→ What you will do
Please return the whole listing, character for character.

→ Input
/-! ## Control registers (R91 to R93) -/

/-- Indexes of R92 used by name. -/
def iPSW : Nat := 0x01
def iCAUSE : Nat := 0x02
def iFPC : Nat := 0x03
def iFADDR : Nat := 0x04
def iSSP : Nat := 0x06
def iSBASE : Nat := 0x07
def iEVB : Nat := 0x08
def iEVPEND : Nat := 0x09
def iEVEN : Nat := 0x0A
def iLCNT : Nat := 0x0B
def iWP : Nat := 0x0C
def iSAVEP : Nat := 0x0D
def iCTXL : Nat := 0x0E
def iTVIEW : Nat := 0x0F
def iBZBASE : Nat := 0x11
def iMROW : Nat := 0x12
def iXB : Nat := 0x14
def iTALLY : Nat := 0x24
def iMSEED : Nat := 0x28
def iMCHK : Nat := 0x2A
def iTTAG : Nat := 0x2B
def iTID : Nat := 0x2C

/-- The words with access code RWS (R92). -/
def isRws (i : Nat) : Bool :=
  decide (i = 0x07) || decide (i = 0x08) || decide (i = 0x0F) || decide (i = 0x10) || decide (i = 0x11) ||
  (decide (0x14 ≤ i) && decide (i ≤ 0x1F)) || decide (i = 0x2A)

/-- The bits of a control word that a write may set (R11, R93). -/
def ctlMask (i : Nat) : Nat :=
  if i = 0x01 then 0x003F
  else if i = 0x08 then 0xFFC0
  else if i = 0x0C then 0x0003
  else if i = 0x0D ∨ i = 0x0E then 0xFFFC
  else if i = 0x11 then 0xFFFE
  else if i = 0x16 ∨ i = 0x19 ∨ i = 0x1C ∨ i = 0x1F then 0x007F
  else if i = 0x2A then 0x003F
  else 0xFFFF

/-- PC, and PC written whole with parity (R74, R92). -/
def Thread.pc (th : Thread) : Word := th.pcw.d
def Thread.setPc (th : Thread) (w : Word) : Thread := { th with pcw := pw w }

/-- The counts of DLA and DLB, and their writes with parity (R74, R130). -/
def Thread.dla (th : Thread) : Word32 := mk32 th.dlaw.1.d th.dlaw.2.d
def Thread.dlb (th : Thread) : Word32 := mk32 th.dlbw.1.d th.dlbw.2.d
def Thread.setDla (th : Thread) (v : Word32) : Thread := { th with dlaw := (pw (lo32 v), pw (hi32 v)) }
def Thread.setDlb (th : Thread) (v : Word32) : Thread := { th with dlbw := (pw (lo32 v), pw (hi32 v)) }

/-- `n` of the thread's slots pass (R42, R50, R56). -/
def Thread.slots (th : Thread) (n : Nat) : Thread := { th with slotNo := th.slotNo + n }

/-- A multiply or divide whose result is readable in the thread's next slot has not retired (R54, R56). -/
def Thread.owes (th : Thread) : Bool := th.ops.any (fun o => decide (o.cls = 1) && decide (o.due ≤ th.slotNo))

/-- A control word as most recently written. -/
def Thread.ctlP (th : Thread) (i : Nat) : ParWord := Tab.get pw0 th.ctl i
def Thread.ctlW (th : Thread) (i : Nat) : Word := (th.ctlP i).d
/-- The word an instruction uses: the one in force for an RWS register (R9). -/
def Thread.useP (th : Thread) (i : Nat) : ParWord := if isRws i then Tab.get pw0 th.act i else th.ctlP i
def Thread.useW (th : Thread) (i : Nat) : Word := (th.useP i).d
/-- Writes a control word whole, with parity; the word in force of an RWS register stays (R9). -/
def Thread.setCtl (th : Thread) (i : Nat) (w : Word) : Thread := { th with ctl := Tab.set pw0 th.ctl i (pw w) }
/-- Writes a control word and, for an RWS register, the word in force. -/
def Thread.setBoth (th : Thread) (i : Nat) (w : Word) : Thread :=
  let th := th.setCtl i w
  if isRws i then { th with act := Tab.set pw0 th.act i (pw w) } else th

/-- Makes every pending RWS write take effect (R9, R126). -/
def Thread.syncRws (th : Thread) : Thread :=
  { th with act := th.ctl.filter (fun e => isRws e.1) }

/-- Makes every pending shape active (R224). -/
def Thread.syncShapes (th : Thread) : Thread :=
  { th with shapes := th.pshapes.foldl (fun m e => Tab.set 0 m e.1 e.2) th.shapes, pshapes := [] }

/-- The first of some control words whose parity fails where an instruction uses them: word 0x00 is PC (R74). -/
def Thread.badUse (th : Thread) (l : List Nat) : Option Nat :=
  l.find? (fun i => !parOk (if i = 0 then th.pcw else th.useP i))

/-- The word of TID with its parity bit (R74, R92). -/
def Thread.tidP (th : Thread) (t : Nat) : ParWord := if th.tidBad then ⟨wd t, !(pw (wd t)).p⟩ else pw (wd t)
def Thread.psw (th : Thread) : Word := th.ctlW iPSW
def Thread.mask (th : Thread) : Nat := fld th.psw 2 0
/-- Supervisor level (R405). -/
def Thread.sup (th : Thread) : Bool := bit th.psw 3
def Thread.esc (th : Thread) : Bool := bit th.psw 4
def Thread.precise (th : Thread) : Bool := bit th.psw 5
def Thread.wp (th : Thread) : Nat := fld (th.ctlW iWP) 1 0
/-- World and tenant tag (R31, R405). -/
def Thread.wt (th : Thread) : WT := (th.ctlW iTTAG).setWidth 13
def Thread.world (th : Thread) : Bool := bit (th.ctlW iTTAG) 12
def Thread.mrow0 (th : Thread) : Word := th.ctlW iMROW
def Thread.mrow1 (th : Thread) : Word := th.ctlW (iMROW + 1)
/-- MROW.RES (R93). -/
def Thread.mres (th : Thread) : Bool := bit th.mrow1 15
def Thread.setMrow (th : Thread) (idx : Nat) (w1 : Word) : Thread := (th.setCtl iMROW (wd idx)).setCtl (iMROW + 1) w1
def Thread.mseed (th : Thread) : Word32 := mk32 (th.ctlW iMSEED) (th.ctlW (iMSEED + 1))
def Thread.setMseed (th : Thread) (v : Word32) : Thread := (th.setCtl iMSEED (lo32 v)).setCtl (iMSEED + 1) (hi32 v)
def Thread.shape (th : Thread) (n : Nat) : Word := Tab.get 0 th.shapes n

→ Completed task
/-! ## Control registers (R91 to R93) -/

/-- Indexes of R92 used by name. -/
def iPSW : Nat := 0x01
def iCAUSE : Nat := 0x02
def iFPC : Nat := 0x03
def iFADDR : Nat := 0x04
def iSSP : Nat := 0x06
def iSBASE : Nat := 0x07
def iEVB : Nat := 0x08
def iEVPEND : Nat := 0x09
def iEVEN : Nat := 0x0A
def iLCNT : Nat := 0x0B
def iWP : Nat := 0x0C
def iSAVEP : Nat := 0x0D
def iCTXL : Nat := 0x0E
def iTVIEW : Nat := 0x0F
def iBZBASE : Nat := 0x11
def iMROW : Nat := 0x12
def iXB : Nat := 0x14
def iTALLY : Nat := 0x24
def iMSEED : Nat := 0x28
def iMCHK : Nat := 0x2A
def iTTAG : Nat := 0x2B
def iTID : Nat := 0x2C

/-- The words with access code RWS (R92). -/
def isRws (i : Nat) : Bool :=
  decide (i = 0x07) || decide (i = 0x08) || decide (i = 0x0F) || decide (i = 0x10) || decide (i = 0x11) ||
  (decide (0x14 ≤ i) && decide (i ≤ 0x1F)) || decide (i = 0x2A)

/-- The bits of a control word that a write may set (R11, R93). -/
def ctlMask (i : Nat) : Nat :=
  if i = 0x01 then 0x003F
  else if i = 0x08 then 0xFFC0
  else if i = 0x0C then 0x0003
  else if i = 0x0D ∨ i = 0x0E then 0xFFFC
  else if i = 0x11 then 0xFFFE
  else if i = 0x16 ∨ i = 0x19 ∨ i = 0x1C ∨ i = 0x1F then 0x007F
  else if i = 0x2A then 0x003F
  else 0xFFFF

/-- PC, and PC written whole with parity (R74, R92). -/
def Thread.pc (th : Thread) : Word := th.pcw.d
def Thread.setPc (th : Thread) (w : Word) : Thread := { th with pcw := pw w }

/-- The counts of DLA and DLB, and their writes with parity (R74, R130). -/
def Thread.dla (th : Thread) : Word32 := mk32 th.dlaw.1.d th.dlaw.2.d
def Thread.dlb (th : Thread) : Word32 := mk32 th.dlbw.1.d th.dlbw.2.d
def Thread.setDla (th : Thread) (v : Word32) : Thread := { th with dlaw := (pw (lo32 v), pw (hi32 v)) }
def Thread.setDlb (th : Thread) (v : Word32) : Thread := { th with dlbw := (pw (lo32 v), pw (hi32 v)) }

/-- `n` of the thread's slots pass (R42, R50, R56). -/
def Thread.slots (th : Thread) (n : Nat) : Thread := { th with slotNo := th.slotNo + n }

/-- A multiply or divide whose result is readable in the thread's next slot has not retired (R54, R56). -/
def Thread.owes (th : Thread) : Bool := th.ops.any (fun o => decide (o.cls = 1) && decide (o.due ≤ th.slotNo))

/-- A control word as most recently written. -/
def Thread.ctlP (th : Thread) (i : Nat) : ParWord := Tab.get pw0 th.ctl i
def Thread.ctlW (th : Thread) (i : Nat) : Word := (th.ctlP i).d
/-- The word an instruction uses: the one in force for an RWS register (R9). -/
def Thread.useP (th : Thread) (i : Nat) : ParWord := if isRws i then Tab.get pw0 th.act i else th.ctlP i
def Thread.useW (th : Thread) (i : Nat) : Word := (th.useP i).d
/-- Writes a control word whole, with parity; the word in force of an RWS register stays (R9). -/
def Thread.setCtl (th : Thread) (i : Nat) (w : Word) : Thread := { th with ctl := Tab.set pw0 th.ctl i (pw w) }
/-- Writes a control word and, for an RWS register, the word in force. -/
def Thread.setBoth (th : Thread) (i : Nat) (w : Word) : Thread :=
  let th := th.setCtl i w
  if isRws i then { th with act := Tab.set pw0 th.act i (pw w) } else th

/-- Makes every pending RWS write take effect (R9, R126). -/
def Thread.syncRws (th : Thread) : Thread :=
  { th with act := th.ctl.filter (fun e => isRws e.1) }

/-- Makes every pending shape active (R224). -/
def Thread.syncShapes (th : Thread) : Thread :=
  { th with shapes := th.pshapes.foldl (fun m e => Tab.set 0 m e.1 e.2) th.shapes, pshapes := [] }

/-- The first of some control words whose parity fails where an instruction uses them: word 0x00 is PC (R74). -/
def Thread.badUse (th : Thread) (l : List Nat) : Option Nat :=
  l.find? (fun i => !parOk (if i = 0 then th.pcw else th.useP i))

/-- The word of TID with its parity bit (R74, R92). -/
def Thread.tidP (th : Thread) (t : Nat) : ParWord := if th.tidBad then ⟨wd t, !(pw (wd t)).p⟩ else pw (wd t)
def Thread.psw (th : Thread) : Word := th.ctlW iPSW
def Thread.mask (th : Thread) : Nat := fld th.psw 2 0
/-- Supervisor level (R405). -/
def Thread.sup (th : Thread) : Bool := bit th.psw 3
def Thread.esc (th : Thread) : Bool := bit th.psw 4
def Thread.precise (th : Thread) : Bool := bit th.psw 5
def Thread.wp (th : Thread) : Nat := fld (th.ctlW iWP) 1 0
/-- World and tenant tag (R31, R405). -/
def Thread.wt (th : Thread) : WT := (th.ctlW iTTAG).setWidth 13
def Thread.world (th : Thread) : Bool := bit (th.ctlW iTTAG) 12
def Thread.mrow0 (th : Thread) : Word := th.ctlW iMROW
def Thread.mrow1 (th : Thread) : Word := th.ctlW (iMROW + 1)
/-- MROW.RES (R93). -/
def Thread.mres (th : Thread) : Bool := bit th.mrow1 15
def Thread.setMrow (th : Thread) (idx : Nat) (w1 : Word) : Thread := (th.setCtl iMROW (wd idx)).setCtl (iMROW + 1) w1
def Thread.mseed (th : Thread) : Word32 := mk32 (th.ctlW iMSEED) (th.ctlW (iMSEED + 1))
def Thread.setMseed (th : Thread) (v : Word32) : Thread := (th.setCtl iMSEED (lo32 v)).setCtl (iMSEED + 1) (hi32 v)
def Thread.shape (th : Thread) (n : Nat) : Word := Tab.get 0 th.shapes n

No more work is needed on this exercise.